Saved entries
Start of Block
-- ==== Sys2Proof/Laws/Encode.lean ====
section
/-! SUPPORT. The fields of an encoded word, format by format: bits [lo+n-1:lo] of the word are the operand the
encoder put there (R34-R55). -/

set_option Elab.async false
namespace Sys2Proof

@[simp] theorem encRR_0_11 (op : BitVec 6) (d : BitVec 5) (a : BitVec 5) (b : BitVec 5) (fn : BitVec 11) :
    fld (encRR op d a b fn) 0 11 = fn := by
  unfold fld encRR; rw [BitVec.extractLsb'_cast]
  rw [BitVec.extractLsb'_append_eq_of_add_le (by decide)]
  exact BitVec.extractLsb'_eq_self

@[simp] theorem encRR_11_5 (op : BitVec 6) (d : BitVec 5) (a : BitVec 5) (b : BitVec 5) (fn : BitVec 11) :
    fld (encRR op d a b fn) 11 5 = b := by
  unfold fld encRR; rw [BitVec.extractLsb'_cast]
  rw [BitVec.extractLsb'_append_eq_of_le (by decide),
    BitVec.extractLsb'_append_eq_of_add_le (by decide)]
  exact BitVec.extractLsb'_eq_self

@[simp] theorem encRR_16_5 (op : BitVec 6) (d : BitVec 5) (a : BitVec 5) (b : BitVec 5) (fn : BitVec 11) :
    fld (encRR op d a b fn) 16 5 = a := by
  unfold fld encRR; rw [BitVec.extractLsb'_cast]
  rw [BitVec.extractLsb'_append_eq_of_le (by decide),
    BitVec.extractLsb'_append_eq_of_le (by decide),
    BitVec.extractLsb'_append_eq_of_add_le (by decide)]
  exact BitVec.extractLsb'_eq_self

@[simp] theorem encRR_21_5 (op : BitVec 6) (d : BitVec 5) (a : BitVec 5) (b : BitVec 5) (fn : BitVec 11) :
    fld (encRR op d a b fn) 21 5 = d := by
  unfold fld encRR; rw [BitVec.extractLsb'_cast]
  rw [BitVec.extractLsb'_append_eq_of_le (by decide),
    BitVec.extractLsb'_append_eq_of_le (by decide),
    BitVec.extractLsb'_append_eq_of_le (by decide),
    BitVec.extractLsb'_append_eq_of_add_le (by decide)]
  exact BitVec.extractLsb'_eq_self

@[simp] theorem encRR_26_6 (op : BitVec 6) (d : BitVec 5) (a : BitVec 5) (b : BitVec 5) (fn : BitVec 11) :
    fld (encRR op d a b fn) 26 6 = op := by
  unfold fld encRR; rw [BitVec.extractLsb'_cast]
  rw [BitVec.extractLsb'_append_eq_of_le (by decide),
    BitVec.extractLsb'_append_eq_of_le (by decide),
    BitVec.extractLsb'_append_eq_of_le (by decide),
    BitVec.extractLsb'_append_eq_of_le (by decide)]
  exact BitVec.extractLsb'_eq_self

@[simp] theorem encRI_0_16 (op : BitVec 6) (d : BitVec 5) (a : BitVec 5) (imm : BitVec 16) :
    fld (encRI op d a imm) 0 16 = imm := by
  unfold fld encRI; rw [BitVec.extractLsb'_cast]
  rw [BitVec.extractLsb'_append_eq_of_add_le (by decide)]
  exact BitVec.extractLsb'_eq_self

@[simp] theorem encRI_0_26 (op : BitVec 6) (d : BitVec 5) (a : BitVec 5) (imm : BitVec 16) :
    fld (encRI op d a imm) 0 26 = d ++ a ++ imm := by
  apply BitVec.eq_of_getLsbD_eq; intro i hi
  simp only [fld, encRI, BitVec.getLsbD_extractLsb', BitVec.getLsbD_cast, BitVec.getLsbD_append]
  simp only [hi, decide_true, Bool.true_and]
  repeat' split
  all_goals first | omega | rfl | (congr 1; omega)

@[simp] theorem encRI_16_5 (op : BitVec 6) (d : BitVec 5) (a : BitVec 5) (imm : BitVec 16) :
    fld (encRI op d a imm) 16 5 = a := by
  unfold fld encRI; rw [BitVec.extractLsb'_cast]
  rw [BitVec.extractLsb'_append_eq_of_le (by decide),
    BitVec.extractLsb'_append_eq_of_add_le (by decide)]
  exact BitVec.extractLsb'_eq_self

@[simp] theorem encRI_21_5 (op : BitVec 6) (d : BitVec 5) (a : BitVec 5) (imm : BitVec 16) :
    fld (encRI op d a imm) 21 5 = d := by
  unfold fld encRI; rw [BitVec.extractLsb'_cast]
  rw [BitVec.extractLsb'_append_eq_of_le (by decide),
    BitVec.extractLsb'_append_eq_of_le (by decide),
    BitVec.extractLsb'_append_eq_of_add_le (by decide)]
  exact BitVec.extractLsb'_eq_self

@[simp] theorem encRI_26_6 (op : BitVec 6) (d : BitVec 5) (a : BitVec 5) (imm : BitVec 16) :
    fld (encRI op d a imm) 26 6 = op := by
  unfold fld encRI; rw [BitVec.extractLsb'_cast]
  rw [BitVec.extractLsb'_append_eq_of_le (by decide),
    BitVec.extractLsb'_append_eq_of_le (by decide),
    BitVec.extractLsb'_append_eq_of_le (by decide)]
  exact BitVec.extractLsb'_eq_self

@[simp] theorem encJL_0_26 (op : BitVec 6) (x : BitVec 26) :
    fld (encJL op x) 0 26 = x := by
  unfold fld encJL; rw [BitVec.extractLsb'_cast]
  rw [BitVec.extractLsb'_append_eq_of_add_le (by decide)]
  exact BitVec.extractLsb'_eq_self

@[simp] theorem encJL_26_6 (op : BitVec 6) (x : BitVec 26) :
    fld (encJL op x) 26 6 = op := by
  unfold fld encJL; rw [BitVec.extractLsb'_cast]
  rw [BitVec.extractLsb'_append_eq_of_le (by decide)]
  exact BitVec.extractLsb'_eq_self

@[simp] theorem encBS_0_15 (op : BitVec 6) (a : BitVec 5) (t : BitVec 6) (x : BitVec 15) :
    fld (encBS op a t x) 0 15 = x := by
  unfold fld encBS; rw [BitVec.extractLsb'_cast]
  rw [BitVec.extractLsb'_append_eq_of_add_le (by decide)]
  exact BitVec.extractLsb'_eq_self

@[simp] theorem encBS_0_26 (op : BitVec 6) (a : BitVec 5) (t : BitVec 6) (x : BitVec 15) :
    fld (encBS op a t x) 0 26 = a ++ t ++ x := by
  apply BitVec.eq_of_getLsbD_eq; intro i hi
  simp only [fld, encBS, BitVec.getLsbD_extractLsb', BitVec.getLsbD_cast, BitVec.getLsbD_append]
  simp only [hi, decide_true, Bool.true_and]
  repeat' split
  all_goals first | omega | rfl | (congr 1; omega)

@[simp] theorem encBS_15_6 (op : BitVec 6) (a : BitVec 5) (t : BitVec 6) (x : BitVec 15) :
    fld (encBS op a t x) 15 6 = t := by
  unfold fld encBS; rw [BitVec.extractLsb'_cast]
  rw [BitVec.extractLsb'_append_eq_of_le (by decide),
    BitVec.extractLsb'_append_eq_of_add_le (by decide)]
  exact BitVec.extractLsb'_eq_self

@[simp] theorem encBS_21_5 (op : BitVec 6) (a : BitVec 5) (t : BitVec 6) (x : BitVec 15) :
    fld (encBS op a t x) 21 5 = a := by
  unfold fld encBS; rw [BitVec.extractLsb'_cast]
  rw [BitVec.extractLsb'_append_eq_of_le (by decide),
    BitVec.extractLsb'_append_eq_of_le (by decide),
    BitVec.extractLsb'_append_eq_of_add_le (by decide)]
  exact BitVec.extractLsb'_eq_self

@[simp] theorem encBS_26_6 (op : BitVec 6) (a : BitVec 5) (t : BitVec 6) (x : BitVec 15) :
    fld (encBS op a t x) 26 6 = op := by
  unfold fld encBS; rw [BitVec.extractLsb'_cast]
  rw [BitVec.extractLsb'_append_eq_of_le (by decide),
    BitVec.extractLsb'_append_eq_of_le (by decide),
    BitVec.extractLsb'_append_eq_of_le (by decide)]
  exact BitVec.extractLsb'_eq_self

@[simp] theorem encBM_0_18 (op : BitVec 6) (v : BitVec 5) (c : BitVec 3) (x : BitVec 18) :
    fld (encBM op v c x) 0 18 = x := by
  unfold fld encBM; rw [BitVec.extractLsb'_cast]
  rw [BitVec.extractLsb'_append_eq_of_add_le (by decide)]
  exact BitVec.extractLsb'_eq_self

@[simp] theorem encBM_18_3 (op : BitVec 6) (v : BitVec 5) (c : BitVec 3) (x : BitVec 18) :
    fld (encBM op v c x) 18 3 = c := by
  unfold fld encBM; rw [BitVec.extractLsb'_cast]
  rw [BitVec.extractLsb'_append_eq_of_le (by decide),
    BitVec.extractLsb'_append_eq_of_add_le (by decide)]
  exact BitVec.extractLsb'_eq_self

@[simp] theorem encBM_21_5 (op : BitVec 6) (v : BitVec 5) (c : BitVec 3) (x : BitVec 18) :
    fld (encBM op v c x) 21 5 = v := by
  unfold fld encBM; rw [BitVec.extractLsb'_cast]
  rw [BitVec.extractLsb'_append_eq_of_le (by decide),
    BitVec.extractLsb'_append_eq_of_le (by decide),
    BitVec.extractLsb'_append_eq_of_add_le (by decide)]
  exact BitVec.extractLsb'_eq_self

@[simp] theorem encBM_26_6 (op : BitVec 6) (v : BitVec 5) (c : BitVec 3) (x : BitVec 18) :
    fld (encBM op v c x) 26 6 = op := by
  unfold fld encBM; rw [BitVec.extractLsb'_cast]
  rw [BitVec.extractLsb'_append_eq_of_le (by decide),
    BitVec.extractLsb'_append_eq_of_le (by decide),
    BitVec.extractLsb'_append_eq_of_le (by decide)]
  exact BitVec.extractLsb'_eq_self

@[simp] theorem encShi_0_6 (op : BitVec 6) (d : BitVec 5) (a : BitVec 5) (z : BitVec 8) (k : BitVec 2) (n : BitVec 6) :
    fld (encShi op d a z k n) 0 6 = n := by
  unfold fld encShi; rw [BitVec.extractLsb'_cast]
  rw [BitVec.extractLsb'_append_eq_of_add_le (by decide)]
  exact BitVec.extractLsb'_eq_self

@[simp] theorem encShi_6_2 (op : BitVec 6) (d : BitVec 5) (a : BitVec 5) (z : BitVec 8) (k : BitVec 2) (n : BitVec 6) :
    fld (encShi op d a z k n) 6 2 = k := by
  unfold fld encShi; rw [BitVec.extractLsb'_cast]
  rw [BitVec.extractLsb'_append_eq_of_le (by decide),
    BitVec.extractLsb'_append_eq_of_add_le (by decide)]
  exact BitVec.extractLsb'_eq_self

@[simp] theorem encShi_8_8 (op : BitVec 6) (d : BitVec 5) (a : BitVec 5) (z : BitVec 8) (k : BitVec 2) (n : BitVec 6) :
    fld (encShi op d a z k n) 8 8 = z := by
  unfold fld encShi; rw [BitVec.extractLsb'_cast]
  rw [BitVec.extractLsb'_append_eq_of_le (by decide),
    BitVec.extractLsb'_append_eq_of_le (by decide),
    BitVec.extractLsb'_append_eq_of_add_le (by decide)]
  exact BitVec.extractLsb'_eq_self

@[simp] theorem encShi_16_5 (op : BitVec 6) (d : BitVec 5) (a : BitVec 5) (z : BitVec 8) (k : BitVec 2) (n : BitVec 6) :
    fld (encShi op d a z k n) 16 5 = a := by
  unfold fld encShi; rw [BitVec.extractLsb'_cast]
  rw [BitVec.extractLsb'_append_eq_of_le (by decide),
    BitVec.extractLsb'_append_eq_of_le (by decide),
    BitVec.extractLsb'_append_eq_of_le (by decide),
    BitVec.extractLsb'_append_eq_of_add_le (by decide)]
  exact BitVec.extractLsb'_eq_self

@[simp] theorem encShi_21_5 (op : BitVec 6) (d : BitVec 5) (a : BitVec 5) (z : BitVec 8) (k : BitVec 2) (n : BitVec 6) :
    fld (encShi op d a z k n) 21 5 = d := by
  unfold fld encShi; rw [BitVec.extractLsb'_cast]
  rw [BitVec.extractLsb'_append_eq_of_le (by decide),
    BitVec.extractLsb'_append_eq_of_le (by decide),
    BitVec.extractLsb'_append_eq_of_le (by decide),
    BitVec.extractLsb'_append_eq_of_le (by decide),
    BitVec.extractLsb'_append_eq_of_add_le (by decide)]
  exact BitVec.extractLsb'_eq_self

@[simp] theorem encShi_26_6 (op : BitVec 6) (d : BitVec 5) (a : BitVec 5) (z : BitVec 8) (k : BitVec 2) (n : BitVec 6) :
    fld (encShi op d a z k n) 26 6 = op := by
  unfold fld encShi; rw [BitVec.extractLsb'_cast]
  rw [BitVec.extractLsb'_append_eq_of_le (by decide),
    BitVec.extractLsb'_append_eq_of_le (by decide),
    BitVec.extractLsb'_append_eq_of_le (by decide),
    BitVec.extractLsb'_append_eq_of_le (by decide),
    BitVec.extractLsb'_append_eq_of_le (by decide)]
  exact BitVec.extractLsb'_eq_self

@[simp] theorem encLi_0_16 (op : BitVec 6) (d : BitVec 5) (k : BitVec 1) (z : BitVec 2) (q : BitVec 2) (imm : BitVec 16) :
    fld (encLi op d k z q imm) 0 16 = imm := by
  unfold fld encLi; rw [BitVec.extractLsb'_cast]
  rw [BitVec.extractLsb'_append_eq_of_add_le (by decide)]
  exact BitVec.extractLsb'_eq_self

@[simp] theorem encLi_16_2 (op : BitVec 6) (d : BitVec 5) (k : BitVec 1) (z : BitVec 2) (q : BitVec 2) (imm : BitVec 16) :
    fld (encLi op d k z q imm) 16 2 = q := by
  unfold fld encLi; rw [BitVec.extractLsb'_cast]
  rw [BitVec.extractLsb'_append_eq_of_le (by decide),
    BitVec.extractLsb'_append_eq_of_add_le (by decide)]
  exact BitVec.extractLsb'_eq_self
End of Block
▶ [What you need to do] State how many lines of the entries above include the string "only". The reply is that number alone.

▶ [Answer section] 4